- [TASK STATEMENT]
Please repeat the records exactly from their first line, finishing at the line containing "def execPtpTxStampRead (port" and including it.

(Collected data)

•••

/-- LINK_CHANGE (R36, R37, R69): LINK_UP follows the link and LINK_CHANGE is set where it changes. A port whose lane map is no
permutation stays down, and so does a logical port that is not in use. -/
def execLinkChange (lport : Nat) (up : Bool) (s : State) : Res :=
  have port := lport / 4
  have bit := 2 ^ (lport % 4)
  have old := s.rd Reg.ETH_LINK_STATUS.LINK_UP port
  if up == old.testBit (lport % 4) || (up && (s.on Reg.ETH_LINK_STATUS.MAP_ERR port || !(s.portsInUse.contains lport))) then .next s
  else
    .next ((s.wr Reg.ETH_LINK_STATUS.LINK_UP (old ^^^ bit) port).raise Reg.ETH_LINK_STATUS.LINK_CHANGE bit port)

/-- PFC_RECEIVE (R41): each honoured priority stops, or resumes where its pause time is 0. -/
def execPfcReceive (lport : Nat) (times : List (Nat × Nat)) (s : State) : Res :=
  .next (times.foldl (fun s t =>
    if (s.rd Reg.ETH_PFC_CTRL.PAUSE_HONOUR (lport / 4)).testBit t.1 then
      if t.2 = 0 then s.unpause lport t.1
      else
        have p := s.lport lport
        s.setLPort lport { p with paused := if p.paused.contains t.1 then p.paused else p.paused ++ [t.1] }
    else s) s)

/-- PFC_PAUSE_EXPIRY (R41): transmission resumes on the priority. -/
def execPfcPauseExpiry (lport priority : Nat) (s : State) : Res := .next (s.unpause lport priority)

/-- XOFF_REFRESH (R41): XOFF is sent again while the lay-by stays above LOW_WM. -/
def execXoffRefresh (s : State) : Res := .next (if s.trn.xoff then s.sendPfc true else s)

/-- FRAME_TRANSMIT (R41, R43 to R47): a frame leaves its port, or waits for its paused priority. -/
def execFrameTransmit (frame : TxFrame) (s : State) : Res := .next (s.transmitFrame frame)

/-- PTP_TX_STAMP_READ (R47, R69): the read of HI answers the oldest entry and removes it; the next one then appears. One
that came in the same clock is not seen yet (R13). -/
def execPtpTxStampRead (port : Nat) (s : State) : Res :=
  have addr := Reg.ETH_PTP_TX_STAMP_HI.VALID.addr port 0
  if !(s.writable 8) then .next (s.send (.readValue addr 0))
  else .next ((s.send (.readValue addr (s.stampWord port))).popStamp port)

/-! Congestion -/

/-- Whether a context takes packets (R53): it exists and is in neither Reset nor Init. -/
def State.takesPackets (s : State) (n : Nat) : Bool :=
  (Table.find n s.trn.qps).any fun q => q.state != .reset && q.state != .init

/-- ROCE_CNP (R42, R53): the queue pair's send rate is cut; for a context in Reset or Init the packet is dropped and counted. -/
def execRoceCnp (qpn : Nat) (s : State) : Res :=
  .next (if s.takesPackets qpn then s.cutRate qpn else s.dropPacket 2)

/-- RATE_INCREASE (R42): the rate rises by INCREASE, up to line rate. -/
def execRateIncrease (qpn : Nat) (s : State) : Res :=
  have grow (q : Qp) : Qp := { q with
    rate := min (s.lineRate q.lport) (q.rate + s.rd Reg.TRN_CC_CFG.INCREASE)
    targetRate := s.lineRate q.lport }
  .next { s with trn.qps := Table.modify qpn grow s.trn.qps }

/-! Contexts and the lay-by -/

/-- CONTEXT_WRITEBACK_ACK (R55): the context has left the die; the fetch that packets wait for is issued. -/
def execContextWritebackAck (qpn : Nat) (s : State) : Res :=
  if s.trn.leaving.contains qpn then
    have s := { s with trn.leaving := s.trn.leaving.erase qpn }
    .next (if (s.waitingPackets qpn).isEmpty then s else s.startFetch qpn)
  else .next s

/-- CONTEXT_ELIGIBLE (R54): the context becomes the victim of the oldest fetch that waits for a place in its set. -/
def execContextEligible (qpn : Nat) (s : State) : Res :=
  if s.onDie qpn && s.eligible qpn then
    match s.trn.fetchWait.find? fun q => qpSet q == qpSet qpn with
    | some w => .next ((s.evict qpn).issueFetch w)
    | none => .next s
  else .next s

/-- A fetched context is on the die. -/
def State.endFetch (s : State) (qpn : Nat) : State :=
  { s with
    trn.fetching := s.trn.fetching.erase qpn
    trn.sets := Table.put (qpSet qpn) (qpn :: s.dieSet (qpSet qpn)) s.trn.sets }

/-- A context that could not be fetched: its lay-by is emptied and its queue pair goes to Error. -/
def State.failFetch (s : State) (qpn reason : Nat) : State :=
  (({ s with trn.layby := Table.drop qpn s.trn.layby }).noteLayby).qpError qpn (some reason)

/-- CONTEXT_FETCH_DONE (R56): the context is installed; a failed one is loaded in Error with its reason, and its packets in the
lay-by are dropped. -/
def execContextFetchDone (qpn ns : Nat) (result : FetchResult) (s : State) : Res :=
  if s.trn.fetching.contains qpn then
    have s := (s.endFetch qpn).peak Reg.TRN_FETCH_MAX.MAX_NS ns
    match result with
    | .good => .next (if (s.qp qpn).crcOk then s else s.failFetch qpn 0x08)
    | .crcFail => .next (s.failFetch qpn 0x08)
    | .uncorrectable => .next ((s.noteUncorr (s.rd Reg.TRN_CTX_BASE.BASE + 384 * qpn)).failFetch qpn 0x09)
  else .next s

/-- LAYBY_DRAIN_PACKET (R58): the oldest packet of an installed context leaves the lay-by and is processed. -/
def execLaybyDrainPacket (qpn : Nat) (s : State) : Res :=
  match s.waitingPackets qpn with
  | [] => .next s
  | p :: r =>
    if s.onDie qpn then
      have s := { s with trn.layby := if r.isEmpty then Table.drop qpn s.trn.layby else Table.put qpn r s.trn.layby }
      .next ((s.noteLayby.touchQp qpn).processPacket p)
    else .next s

/-! RoCEv2 packets on the direct path -/

/-- A packet operand of the row it belongs to is processed, in arrival order (R58): it is its queue pair's oldest on the direct path, and the
context is on die. Any other is no event of this row. -/
def State.roceRow (s : State) (p : Packet) (mine : Nat → Bool) : State :=
  if mine p.opcode && (s.trn.direct.find? fun x => x.qpn == p.qpn) == some p && s.onDie p.qpn then (s.takeDirect p).processPacket p else s

/-- ROCE_SEND (R48, R68). -/
def execRoceSend (packet : Packet) (s : State) : Res := .next (s.roceRow packet fun o => decide (o ≤ 0x05))

/-- ROCE_SEND_INVALIDATE (R62). -/
def execRoceSendInvalidate (packet : Packet) (s : State) : Res := .next (s.roceRow packet fun o => o == 0x16 || o == 0x17)

/-- ROCE_RDMA_WRITE (R61, R63, R68). -/
def execRoceRdmaWrite (packet : Packet) (s : State) : Res := .next (s.roceRow packet fun o => decide (0x06 ≤ o ∧ o ≤ 0x0B))

/-- ROCE_READ_REQUEST (R61, R63, R64). -/
def execRoceReadRequest (packet : Packet) (s : State) : Res := .next (s.roceRow packet fun o => o == 0x0C)

/-- ROCE_READ_RESPONSE (R68, and R106 to R112 for a write's data). -/
def execRoceReadResponse (packet : Packet) (s : State) : Res := .next (s.roceRow packet fun o => decide (0x0D ≤ o ∧ o ≤ 0x10))

/-- ROCE_ACKNOWLEDGE (R49, R50). -/
def execRoceAcknowledge (packet : Packet) (s : State) : Res := .next (s.roceRow packet fun o => o == 0x11)

/-- ROCE_ATOMIC (R48): an atomic, or any opcode of the service that the part does not implement. -/
def execRoceAtomic (packet : Packet) (s : State) : Res :=
  .next (s.roceRow packet fun o => decide (0x12 ≤ o ∧ o ≤ 0x15) || decide (0x18 ≤ o ∧ o < 0x20))

/-! Timers, the final flag and invalidation -/

/-- ACK_COALESCE_TIMER (R49): what has been received and not acknowledged is acknowledged. -/
def execAckCoalesceTimer (qpn : Nat) (s : State) : Res :=
  have q := s.qp qpn
  if q.unackedRx = 0 then .next s
  else .next ((s.setQp qpn { q with unackedRx := 0 }).sendPacket qpn (.ack (prevPsn q.expPsn)))

/-- ACK_TIMEOUT (R49, R50): the part sends again, or the queue pair goes to Error. A timeout code of 0 never expires, nor does a
queue pair with nothing unacknowledged. -/
def execAckTimeout (qpn : Nat) (s : State) : Res :=
  have q := s.qp qpn
  if q.timeoutExp = 0 ∨ q.unackedPsn = q.sendPsn ∨ (q.state ≠ .rts ∧ q.state ≠ .sqd) then .next s else .next (s.retry qpn)

/-- RNR_TIMER (R49, R50): the part retries, without limit at a count of 7, or the queue pair goes to Error. -/
def execRnrTimer (qpn : Nat) (s : State) : Res :=
  have q := s.qp qpn
  if q.rnrTimer = 0 then .next s
  else if q.rnrMax = 7 ∨ q.rnrTries < q.rnrMax then
    .next ((s.setQp qpn { q with
      rnrTimer := 0
      rnrTries := min 7 (q.rnrTries + 1)
      deadline := q.deadlineFrom s.ringTime
      retrans := q.retrans + 1 }).sendPacket qpn (.retransmit q.unackedPsn))
  else .next ((s.setQp qpn { q with rnrTimer := 0 }).qpError qpn (some 0x02))

/-- FINAL_FLAG_PROCESS (R64): every earlier payload of the queue pair has been placed, and the oldest final-flagged message is
processed. -/
def execFinalFlagProcess (qpn : Nat) (s : State) : Res :=
  have s := s.placeAll qpn fun _ => true
  have q := s.qp qpn
  match q.finals with
  | [] => .next s
  | m :: r => .next ((s.setQp qpn { q with finals := r }).processFinal qpn m)

/-- INVALIDATION_COMPLETE (R62): what was checked against the key has been placed, and the invalidation completes. -/
def execInvalidationComplete (region : Nat) (s : State) : Res :=
  if (Table.find region s.trn.regions).any fun r => !r.valid then
    have s := (s.trn.qps.map Prod.fst).foldl (fun s q => s.placeAll q fun p => p.region == region) s
    .next (s.endInvalidation region)
  else .next s

/-- TRN_STATE_WRITE (R63, R70): a change that the table allows; entry to service clears the whole-space key. -/
def execTrnStateWrite (value : Nat) (s : State) : Res :=
  have old := s.rd Reg.TRN_CTRL.STATE
  if !(s.writable 9) then .next s
  else if (value = 1 ∧ (old = 0 ∨ old = 2)) ∨ (value = 2 ∧ old = 0) ∨ (value = 3 ∧ old = 1) then
    have s := s.wr Reg.TRN_CTRL.STATE value
    .next (if value = 1 then s.wr Reg.TRN_WHOLE_KEY.EN 0 else s)
  else .next s

end Sys2Proof.Machine
end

•••

- [EXERCISE SOLUTION]
/-- LINK_CHANGE (R36, R37, R69): LINK_UP follows the link and LINK_CHANGE is set where it changes. A port whose lane map is no
permutation stays down, and so does a logical port that is not in use. -/
def execLinkChange (lport : Nat) (up : Bool) (s : State) : Res :=
  have port := lport / 4
  have bit := 2 ^ (lport % 4)
  have old := s.rd Reg.ETH_LINK_STATUS.LINK_UP port
  if up == old.testBit (lport % 4) || (up && (s.on Reg.ETH_LINK_STATUS.MAP_ERR port || !(s.portsInUse.contains lport))) then .next s
  else
    .next ((s.wr Reg.ETH_LINK_STATUS.LINK_UP (old ^^^ bit) port).raise Reg.ETH_LINK_STATUS.LINK_CHANGE bit port)

/-- PFC_RECEIVE (R41): each honoured priority stops, or resumes where its pause time is 0. -/
def execPfcReceive (lport : Nat) (times : List (Nat × Nat)) (s : State) : Res :=
  .next (times.foldl (fun s t =>
    if (s.rd Reg.ETH_PFC_CTRL.PAUSE_HONOUR (lport / 4)).testBit t.1 then
      if t.2 = 0 then s.unpause lport t.1
      else
        have p := s.lport lport
        s.setLPort lport { p with paused := if p.paused.contains t.1 then p.paused else p.paused ++ [t.1] }
    else s) s)

/-- PFC_PAUSE_EXPIRY (R41): transmission resumes on the priority. -/
def execPfcPauseExpiry (lport priority : Nat) (s : State) : Res := .next (s.unpause lport priority)

/-- XOFF_REFRESH (R41): XOFF is sent again while the lay-by stays above LOW_WM. -/
def execXoffRefresh (s : State) : Res := .next (if s.trn.xoff then s.sendPfc true else s)

/-- FRAME_TRANSMIT (R41, R43 to R47): a frame leaves its port, or waits for its paused priority. -/
def execFrameTransmit (frame : TxFrame) (s : State) : Res := .next (s.transmitFrame frame)

/-- PTP_TX_STAMP_READ (R47, R69): the read of HI answers the oldest entry and removes it; the next one then appears. One
that came in the same clock is not seen yet (R13). -/
def execPtpTxStampRead (port : Nat) (s : State) : Res :=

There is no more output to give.